Был ли Иван IV пассионарной личностью? Безусловно — да! Однако пассионарность может иметь как положительную, так и отрицательную направленность. Царю Ивану пришлось пройти через оба эти этапа. Сначала его жизнь была на подъеме, на взлете — он как бы парил в вышине, обозревая орлиными очами бескрайние российские просторы, и камнем бросался на врагов. Именно в этом порыве он сумел зарядить своей энергией народ и элиту, сподвигнув их на покорение Казанского ханства. Взятие Казани, а вслед за тем и Астрахани, освобождение великой русской реки Волги явилось апофеозом молодого царя, подтвердившим могущество его державы. Летописец с воодушевлением подводил итог славным деяниям государя всея Руси:
«Сицев бе той царь князь великии и многа при себе памяти и похвалы достойна сотвори: грады новыя созда и ветхия обнови, и церкви пречюдныя и прекрасныя воздвижи, и монастыря общежителныя иночествующим устрои; и от юны версты не любляше никакия потехи царьския: ни птичья ловлення, ни песья, ни звернныя борбы, ни гуселнаго звяцания, ни прегудниц крыпениня, ни мусикеискаго гласа, ни пискання прилепнаго, ни скомрах видимых бесов скакания и плясания, и всяко смехотворение от себе отрину, и глумники отогна, и в конец сих возненавиде.
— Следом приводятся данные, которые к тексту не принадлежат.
/-- One constructor for each row of the opcode table (02 R39 and the steps of 95). -/
inductive Instr where
  /-- IADD (R75). -/
  | iadd (x : Ext)
  /-- IADD_BASE (R75). -/
  | iaddBase (x : Base)
  /-- ISUB (R75). -/
  | isub (x : Ext)
  /-- ISUB_BASE (R75). -/
  | isubBase (x : Base)
  /-- IMUL (R75). -/
  | imul (x : Ext)
  /-- IMUL_BASE (R75). -/
  | imulBase (x : Base)
  /-- IMULH (R75). -/
  | imulh (x : Ext)
  /-- IMAD (R75). -/
  | imad (x : Ext)
  /-- IMAD_BASE (R75). -/
  | imadBase (x : Base)
  /-- IDIV (R75). -/
  | idiv (x : Ext)
  /-- IDIV_BASE (R75). -/
  | idivBase (x : Base)
  /-- IREM (R75). -/
  | irem (x : Ext)
  /-- IMIN (R75). -/
  | imin (x : Ext)
  /-- IMIN_BASE (R75). -/
  | iminBase (x : Base)
  /-- IMAX (R75). -/
  | imax (x : Ext)
  /-- IABS (R75). -/
  | iabs (x : Ext)
  /-- IABS_BASE (R75). -/
  | iabsBase (x : Base)
  /-- INEG (R75). -/
  | ineg (x : Ext)
  /-- AND (R76). -/
  | andL (x : Ext)
  /-- AND_BASE (R76). -/
  | andBase (x : Base)
  /-- OR (R76). -/
  | orL (x : Ext)
  /-- XOR (R76). -/
  | xorL (x : Ext)
  /-- ANDN (R76). -/
  | andn (x : Ext)
  /-- NOT (R76). -/
  | notL (x : Ext)
  /-- SHL (R76). -/
  | shl (x : Ext)
  /-- SHL_BASE (R76). -/
  | shlBase (x : Base)
  /-- SHR (R76). -/
  | shr (x : Ext)
  /-- SAR (R76). -/
  | sar (x : Ext)
  /-- ROT (R76). -/
  | rot (x : Ext)
  /-- BFX (R77). -/
  | bfx (x : Ext)
  /-- BFX_BASE (R77). -/
  | bfxBase (x : Base)
  /-- BFI (R77). -/
  | bfi (x : Ext)
  /-- POPC (R78). -/
  | popc (x : Ext)
  /-- POPC_BASE (R78). -/
  | popcBase (x : Base)
  /-- CLZ (R78). -/
  | clz (x : Ext)
  /-- BREV (R78). -/
  | brev (x : Ext)
  /-- PERM (R79). -/
  | perm (x : Ext)
  /-- PERM_BASE (R79). -/
  | permBase (x : Base)
  /-- ICMP (R80). -/
  | icmp (x : Ext)
  /-- ICMP_BASE (R80). -/
  | icmpBase (x : Base)
  /-- ISEL (R81). -/
  | isel (x : Ext)
  /-- ISEL_BASE (R81). -/
  | iselBase (x : Base)
  /-- PLOP (R81). -/
  | plop (x : Ext)
  /-- MOV (R82). -/
  | mov (x : Ext)
  /-- MOV_BASE (R82). -/
  | movBase (x : Base)
  /-- MOVI (R82). -/
  | movi (x : Ext)
  /-- MOVK (R83). -/
  | movk (x : Ext)
  /-- MOVS (R84). -/
  | movs (x : Ext)
  /-- GETC (R85). -/
  | getc (x : Ext)
  /-- SETC (R85). -/
  | setc (x : Ext)
  /-- FADD (R87). -/
  | fadd (x : Ext)
  /-- FADD_BASE (R87). -/
  | faddBase (x : Base)
  /-- FSUB (R87). -/
  | fsub (x : Ext)
  /-- FMUL (R87). -/
  | fmul (x : Ext)
  /-- FMUL_BASE (R87). -/
  | fmulBase (x : Base)
  /-- FFMA (R87). -/
  | ffma (x : Ext)
  /-- FFMA_BASE (R87). -/
  | ffmaBase (x : Base)
  /-- FMIN (R88). -/
  | fmin (x : Ext)
  /-- FMIN_BASE (R88). -/
  | fminBase (x : Base)
  /-- FMAX (R88). -/
  | fmax (x : Ext)
  /-- FDIV (R87). -/
  | fdiv (x : Ext)
  /-- FDIV_BASE (R87). -/
  | fdivBase (x : Base)
  /-- FSQRT (R87). -/
  | fsqrt (x : Ext)
  /-- FSQRT_BASE (R87). -/
  | fsqrtBase (x : Base)
  /-- FCMP (R90). -/
  | fcmp (x : Ext)
  /-- FCMP_BASE (R90). -/
  | fcmpBase (x : Base)
  /-- FCLASS (R91). -/
  | fclass (x : Ext)
  /-- FCVT (R92). -/
  | fcvt (x : Ext)
  /-- FCVTI (R93). -/
  | fcvti (x : Ext)
  /-- ICVTF (R93). -/
  | icvtf (x : Ext)
  /-- DIG (R95). -/
  | dig (x : Ext)
  /-- DIG_BASE (R95). -/
  | digBase (x : Base)
  /-- SIBG (R96). -/
  | sibg (x : Ext)
  /-- DMEAN (R97). -/
  | dmean (x : Ext)
  /-- RAND (R98). -/
  | rand (x : Ext)
  /-- RAND_BASE (R98). -/
  | randBase (x : Base)
  /-- FRCP (R89). -/
  | frcp (x : Ext)
  /-- FRCP_BASE (R89). -/
  | frcpBase (x : Base)
  /-- FRSQ (R89). -/
  | frsq (x : Ext)
  /-- FEX2 (R94). -/
  | fex2 (x : Ext)
  /-- FEX2_BASE (R94). -/
  | fex2Base (x : Base)
  /-- FLG2 (R94). -/
  | flg2 (x : Ext)
  /-- FSIN (R94). -/
  | fsin (x : Ext)
  /-- FSIN_BASE (R94). -/
  | fsinBase (x : Base)
  /-- FCOS (R94). -/
  | fcos (x : Ext)
  /-- BRA (R99). -/
  | bra (x : Ext)
  /-- BRA_BASE (R99). -/
  | braBase (x : Base)
  /-- JMP (R99). -/
  | jmp (x : Ext)
  /-- CALL (R99). -/
  | call (x : Ext)
  /-- CALL_BASE (R99). -/
  | callBase (x : Base)
  /-- RET (R99). -/
  | ret (x : Ext)
  /-- EXIT (R100). -/
  | exitT (x : Ext)
  /-- EXIT_BASE (R100). -/
  | exitBase (x : Base)
  /-- ELECT (R101). -/
  | elect (x : Ext)
  /-- ELECT_BASE (R101). -/
  | electBase (x : Base)
  /-- VOTE (R101). -/
  | vote (x : Ext)
  /-- YIELD (R102). -/
  | yield (x : Ext)
  /-- YIELD_BASE (R102). -/
  | yieldBase (x : Base)
  /-- WAITC (R102). -/
  | waitc (x : Ext)
  /-- WAITC_WAKE (R102). -/
  | waitcWake (blk mem : Nat)
  /-- NOP (R40). -/
  | nop (x : Ext)
  /-- NOP_BASE (R40). -/
  | nopBase (x : Base)
  /-- HINT (R41). -/
  | hint (x : Ext)
  /-- SPIN_HINT_EXPIRY (R41). -/
  | spinHintExpiry (blk mem : Nat)
  /-- QCVT (R120). -/
  | qcvt (x : Ext)
  /-- QCVT_BASE (R120). -/
  | qcvtBase (x : Base)
  /-- DQCVT (R121). -/
  | dqcvt (x : Ext)
  /-- PLPACK (R122). -/
  | plpack (x : Ext)
  /-- SHAPE (R128). -/
  | shape (x : Ext)
  /-- SHAPE_BASE (R128). -/
  | shapeBase (x : Base)
  /-- SHGET (R129). -/
  | shget (x : Ext)
  /-- MATX (R147). -/
  | matx (x : Ext)
  /-- MATX_BASE (R147). -/
  | matxBase (x : Base)
  /-- MATX_COMPLETE (R147). -/
  | matxComplete (core idx : Nat)
  /-- MSTAT (R152). -/
  | mstat (x : Ext)
  /-- MRESET (R161). -/
  | mreset (x : Ext)
  /-- MATRIX_WATCHDOG (R161). -/
  | matrixWatchdog (core : Nat)
  /-- CFZERO (R157). -/
  | cfzero (x : Ext)
  /-- CFZERO_BASE (R157). -/
  | cfzeroBase (x : Base)
  /-- CFZERO_COMPLETE (R157). -/
  | cfzeroComplete (core idx : Nat)
  /-- CFREAD (R157). -/
  | cfread (x : Ext)
  /-- FOLD (R159). -/
  | fold (x : Ext)
  /-- FOLD_COMPLETE (R159). -/
  | foldComplete (core idx : Nat)
  /-- FOLD_TIMEOUT (R159). -/
  | foldTimeout (core idx : Nat)
  /-- DRAIN (R160). -/
  | drain (x : Ext)
  /-- DRAIN_COMPLETE (R160). -/
  | drainComplete (core idx : Nat)
  /-- MQ16 (R163). -/
  | mq16 (x : Ext)
  /-- MQ16_BASE (R163). -/
  | mq16Base (x : Base)
  /-- MQ32 (R163). -/
  | mq32 (x : Ext)
  /-- MICRO_STEP (R42). -/
  | microStep (blk mem : Nat)
  /-- SELK (R171). -/
  | selk (x : Ext)
  /-- SELK_BASE (R171). -/
  | selkBase (x : Base)
  /-- SMAX (R172). -/
  | smax (x : Ext)
  /-- SAMP (R173). -/
  | samp (x : Ext)
  /-- REDB (R174). -/
  | redb (x : Ext)
  /-- SELECTION_COMPLETE (R165). -/
  | selectionComplete (core : Nat)
  /-- LD (R219). -/
  | ld (x : Ext)
  /-- LD_BASE (R219). -/
  | ldBase (x : Base)
  /-- ST (R219). -/
  | st (x : Ext)
  /-- LDBUF (R226). -/
  | ldbuf (x : Ext)
  /-- PRF (R225). -/
  | prf (x : Ext)
  /-- LDL (R221). -/
  | ldl (x : Ext)
  /-- LDL_BASE (R221). -/
  | ldlBase (x : Base)
  /-- STL (R221). -/
  | stl (x : Ext)
  /-- LDS (R221). -/
  | lds (x : Ext)
  /-- LDS_BASE (R221). -/
  | ldsBase (x : Base)
  /-- STS (R221). -/
  | sts (x : Ext)
  /-- LDX (R222). -/
  | ldx (x : Ext)
  /-- LDF (R223). -/
  | ldf (x : Ext)
  /-- LDF_BASE (R223). -/
  | ldfBase (x : Base)
  /-- STE (R223). -/
  | ste (x : Ext)
  /-- FULL_EMPTY_TRANSITION (R223). -/
  | fullEmptyTransition (blk mem : Nat)
  /-- TAGSET (R224). -/
  | tagset (x : Ext)
  /-- TAGCLR (R224). -/
  | tagclr (x : Ext)
  /-- WALK_BIND (R227). -/
  | walkBind (x : Ext)
  /-- WALK_BIND_BASE (R227). -/
  | walkBindBase (x : Base)
  /-- WALK_NEXT (R228). -/
  | walkNext (x : Ext)
  /-- WALKER_RUN_AHEAD (R195). -/
  | walkerRunAhead (blk mem w : Nat)
  /-- ATOM (R229). -/
  | atom (x : Ext)
  /-- ATOM_BASE (R229). -/
  | atomBase (x : Base)
  /-- RED (R229). -/
  | red (x : Ext)
  /-- FENCE (R230). -/
  | fence (x : Ext)
  /-- BAR_ARRIVE (R233). -/
  | barArrive (x : Ext)
  /-- BAR_WAIT (R234). -/
  | barWait (x : Ext)
  /-- SYNCOP (R235). -/
  | syncop (x : Ext)
  /-- XCOPY (R239). -/
  | xcopy (x : Ext)
  /-- XCOPY_BASE (R239). -/
  | xcopyBase (x : Base)
  /-- COPY_COMPLETE (R242). -/
  | copyComplete (die idx : Nat)
  /-- OWN_GIVE (R238). -/
  | ownGive (x : Ext)
  /-- OWN_TAKE (R238). -/
  | ownTake (x : Ext)
  /-- TWAITANY (R237). -/
  | twaitany (x : Ext)
  /-- TWAITANY_BASE (R237). -/
  | twaitanyBase (x : Base)
  /-- TWAITALL (R237). -/
  | twaitall (x : Ext)
  /-- TFIRST (R237). -/
  | tfirst (x : Ext)
  /-- BLOCKED_THREAD_WAKE (R265). -/
  | blockedThreadWake (blk mem : Nat)
  /-- QUEUE_NOP (R244). -/
  | queueNop (die eng q : Nat)
  /-- QUEUE_COPY (R244). -/
  | queueCopy (die eng q : Nat)
  /-- QUEUE_QUANTISE (R244). -/
  | queueQuantise (die eng q : Nat)
  /-- QUEUE_FILL (R244). -/
  | queueFill (die eng q : Nat)
  /-- QUEUE_SIGNAL (R244). -/
  | queueSignal (die eng q : Nat)
  /-- QUEUE_BADTYPE (R245). -/
  | queueBadtype (die eng q : Nat)
  /-- QUEUE_HEADER_FAULT (R245). -/
  | queueHeaderFault (die eng q : Nat)
  /-- QUEUE_REGION_ENDED (R245). -/
  | queueRegionEnded (die eng q : Nat)
  /-- QUEUE_RESUME (R247). -/
  | queueResume (die eng q : Nat)
  /-- QUEUE_ENABLE (R335). -/
  | queueEnable (die eng q : Nat) (value : BitVec 64)
  /-- QUEUE_DISABLE (R335). -/
  | queueDisable (die eng q : Nat) (value : BitVec 64)
  /-- DLAUNCH (R262). -/
  | dlaunch (x : Ext)
  /-- ENQ (R275). -/
  | enq (x : Ext)
  /-- ENQ_BASE (R275). -/
  | enqBase (x : Base)
  /-- DEQ (R275). -/
  | deq (x : Ext)
  /-- ISSUE_CYCLE (R264). -/
  | issueCycle (core quarter : Nat)
  /-- ENTRY_IDLE_TIMEOUT (R264). -/
  | entryIdleTimeout (core quarter entry : Nat)
  /-- VARIABLE_LATENCY_COMPLETE (R34). -/
  | variableLatencyComplete (blk mem sib reg : Nat)
  /-- ICACHE_FILL (R37). -/
  | icacheFill (blk va : Nat)
  /-- L1_LINE_EXPIRY (R186). -/
  | l1LineExpiry (core line : Nat)
  /-- BLOCK_CREATE (R260). -/
  | blockCreate (grid stage core spad : Nat) (places : List Place)
  /-- SLICE_END (R268). -/
  | sliceEnd (blk : Nat)
  /-- BLOCK_EVICT (R266). -/
  | blockEvict (blk : Nat)
  /-- GRACE_EXPIRY (R269). -/
  | graceExpiry (blk : Nat)
  /-- BLOCK_RESTORE (R267). -/
  | blockRestore (blk core spad : Nat) (places : List Place)
  /-- STREAMER_MOVE (R276). -/
  | streamerMove (blk core spad : Nat) (places : List Place)
  /-- FORWARDING_ENTRY_EXPIRY (R277). -/
  | forwardingEntryExpiry (core entry : Nat)
  /-- STAGE_REVIEW (R272). -/
  | stageReview (grid : Nat)
  /-- PIPELINE_QUIESCE (R273). -/
  | pipelineQuiesce (grid : Nat)
  /-- GRID_COMPLETE (R258). -/
  | gridComplete (grid : Nat)
  /-- FREQUENCY_STEP_CHANGE (R279). -/
  | frequencyStepChange (die step : Nat)
  /-- RELOCK_DONE (R279). -/
  | relockDone (die : Nat)
  /-- POWER_STATE_ENTER (R280). -/
  | powerStateEnter (part : Part) (state : Nat)
  /-- POWER_STATE_EXIT (R280). -/
  | powerStateExit (part : Part)
  /-- RLD (R293). -/
  | rld (x : Ext)
  /-- RLD_BASE (R293). -/
  | rldBase (x : Base)
  /-- RST (R293). -/
  | rst (x : Ext)
  /-- RATOM (R293). -/
  | ratom (x : Ext)
  /-- REMOTE_REQUEST_RECEIVE (R293). -/
  | remoteRequestReceive (src : Nat)
  /-- REMOTE_REPLY_RECEIVE (R294). -/
  | remoteReplyReceive (src : Nat)
  /-- COLL (R296). -/
  | coll (x : Ext)
  /-- COLL_BASE (R296). -/
  | collBase (x : Base)
  /-- COLL_COMPLETE (R297). -/
  | collComplete (die idx : Nat) (outcome : CollOutcome)
  /-- COLL_TIMEOUT (R297). -/
  | collTimeout (die idx : Nat)
  /-- CALLR (R302). -/
  | callr (x : Ext)
  /-- CALLH (R305). -/
  | callh (x : Ext)
  /-- INVOKE_RECEIVE (R303). -/
  | invokeReceive (src : Nat)
  /-- CALLH_AT_HOME (R305). -/
  | callhAtHome (src : Nat)
  /-- WAITH (R306). -/
  | waith (x : Ext)
  /-- HSTAT (R306). -/
  | hstat (x : Ext)
  /-- DROPH_BREAK (R307). -/
  | drophBreak (x : Ext)
  /-- DROPH_RELEASE (R307). -/
  | drophRelease (x : Ext)
  /-- FLIT_RECEIVE (R286). -/
  | flitReceive (port : Nat) (flit : List (BitVec 8))
  /-- ACK_TIMER (R285). -/
  | ackTimer (src tc : Nat)
  /-- KEEPALIVE_ACK (R383). -/
  | keepaliveAck (src : Nat)
  /-- GAP_TIMEOUT (R287). -/
  | gapTimeout (src tc : Nat)
  /-- LANE_LOCK_LOSS (R287). -/
  | laneLockLoss (port : Nat)
  /-- ACK_PROGRESS_TIMEOUT (R287). -/
  | ackProgressTimeout (port : Nat)
  /-- CASTLING (R288). -/
  | castling (port : Nat)
  /-- STREAM_LOST (R289). -/
  | streamLost (dst tc : Nat)
  /-- REPLY_STREAM_LOST (R383). -/
  | replyStreamLost (target : Nat)
  /-- TRAP (R351). -/
  | trap (x : Ext)
  /-- TRAP_BASE (R351). -/
  | trapBase (x : Base)
  /-- BKPT (R351). -/
  | bkpt (x : Ext)
  /-- RETT (R355). -/
  | rett (x : Ext)
  /-- FRD (R352). -/
  | frd (x : Ext)
  /-- FWR (R352). -/
  | fwr (x : Ext)
  /-- GRPCTL (R353). -/
  | grpctl (x : Ext)
  /-- TLBI (R354). -/
  | tlbi (x : Ext)
  /-- HANDLER_LIMIT (R348). -/
  | handlerLimit (blk : Nat)
  /-- COURSE_END (R362). -/
  | courseEnd (blk : Nat)
  /-- STOP_REQUEST (R365). -/
  | stopRequest (region : Nat)
  /-- STOP_RELEASE (R367). -/
  | stopRelease (region : Nat)
  /-- REGISTER_REGION (R252). -/
  | registerRegion (paddr : Nat)
  /-- UPDATE_REGION (R252). -/
  | updateRegion (paddr : Nat)
  /-- END_REGION (R255). -/
  | endRegion (paddr : Nat)
  /-- REGISTER_DEBUG_DESCRIPTOR (R360). -/
  | registerDebugDescriptor (paddr : Nat)
  /-- UPDATE_DEBUG_DESCRIPTOR (R360). -/
  | updateDebugDescriptor (paddr : Nat)
  /-- REMOVE_DEBUG_DESCRIPTOR (R360). -/
  | removeDebugDescriptor (paddr : Nat)
  /-- SET_ARENA (R384). -/
  | setArena (paddr : Nat)
  /-- HOST_LAUNCH (R336). -/
  | hostLaunch (value : BitVec 64)
  /-- DEVID_WRITE (R282). -/
  | devidWrite (value : BitVec 64)
  /-- FENCE_PART (R332). -/
  | fencePart (value : BitVec 64)
  /-- RETURN_PART (R332). -/
  | returnPart (value : BitVec 64) (selfTest : Bool)
  /-- HOST_TLB_INVALIDATE (R335). -/
  | hostTlbInvalidate (die : Nat) (value : BitVec 64)
  /-- COUNTER_CLEAR (R197). -/
  | counterClear (die : Nat)
  /-- COUNTER_FREEZE (R197). -/
  | counterFreeze (die : Nat) (freeze : Bool)
  /-- HANDLE_OVERFLOW_CONFIG (R300). -/
  | handleOverflowConfig (die : Nat) (count : Bool) (value : BitVec 64)
  /-- ROUTE_TABLE_WRITE (R337). -/
  | routeTableWrite (dst : Nat) (value : BitVec 64)
  /-- DIEFAULT_CLEAR (R333). -/
  | diefaultClear (die : Nat) (value : BitVec 64)
  /-- REGISTER_WRITE (R334). -/
  | registerWrite (offset : Nat) (value : BitVec 64)
  /-- HOST_MEMORY_ACCESS (R214). -/
  | hostMemoryAccess (pa n : Nat) (write : Option (List (BitVec 8)))
  /-- COLD_START (R329). -/
  | coldStart (env : StartEnv)
  /-- WARM_START (R330). -/
  | warmStart (env : StartEnv)
  /-- RECOVERY_IMAGE (R327). -/
  | recoveryImage (image : List (BitVec 8))
  /-- ATTESTATION_REPORT (R328). -/
  | attestationReport (nonce : List (BitVec 8))
  /-- LINK_RETRAIN (R289). -/
  | linkRetrain (port : Nat)
  /-- SWITCH_FAILURE (R287). -/
  | switchFailure (ports : List Nat)
  /-- ACCESS_TABLE_UPDATE (R323). -/
  | accessTableUpdate (target entry : Nat) (value : BitVec 128)
  deriving DecidableEq, Repr, Inhabited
И токмо всегда о воинственнем попечении упражняшеся, и поучение о бранех творяше, и почиташе доброконники и храбрыя оружники, и о сих с воеводами прилежаше, и сим по вся дни живота своего с мудрыми советники своими поучашеся, и подвизашеся, како бы очистити землю свою от поганых нашествия, и от частаго пленения их; к сему же тщашеся и покушашеся всяку неправду, и нечестие, и кривосудство, и посулы, и резимание [взяточничество], и разбои, и татбы изо всея земля своея извести, правду же и благочестие в людех насеяти и возрастити. И того ради по всей области великия державы своея, по всем градом и по селом изыскав, устави разумныя люди и верныя сотники и пятдесятники на вере и кроте приведе во всех людех, яко же Моисей во израилтянех: да кииждо блюдет числа своего, аки пастырь овца своя, и разсмотряет изыскует всякаго зла и неправды и да обличает виноватаго пред болшими судьями. И аще не престанет от злаго обычая своего, да той смерть приимет о деле своем неизмолимо. И сим обычаем укрепи землю свою. Коли есть не мощно злыя обычая, издавна застаревшая в человецех, ис корения истребити. И бысть тогда во царьствии его великая тишина во всей земли Русьстей [так в оригинале — В.Д.] укротися всяка беда и мятеж и великия разбои и хищения и татба, и не именовашеся, яко же при отце его бысть…»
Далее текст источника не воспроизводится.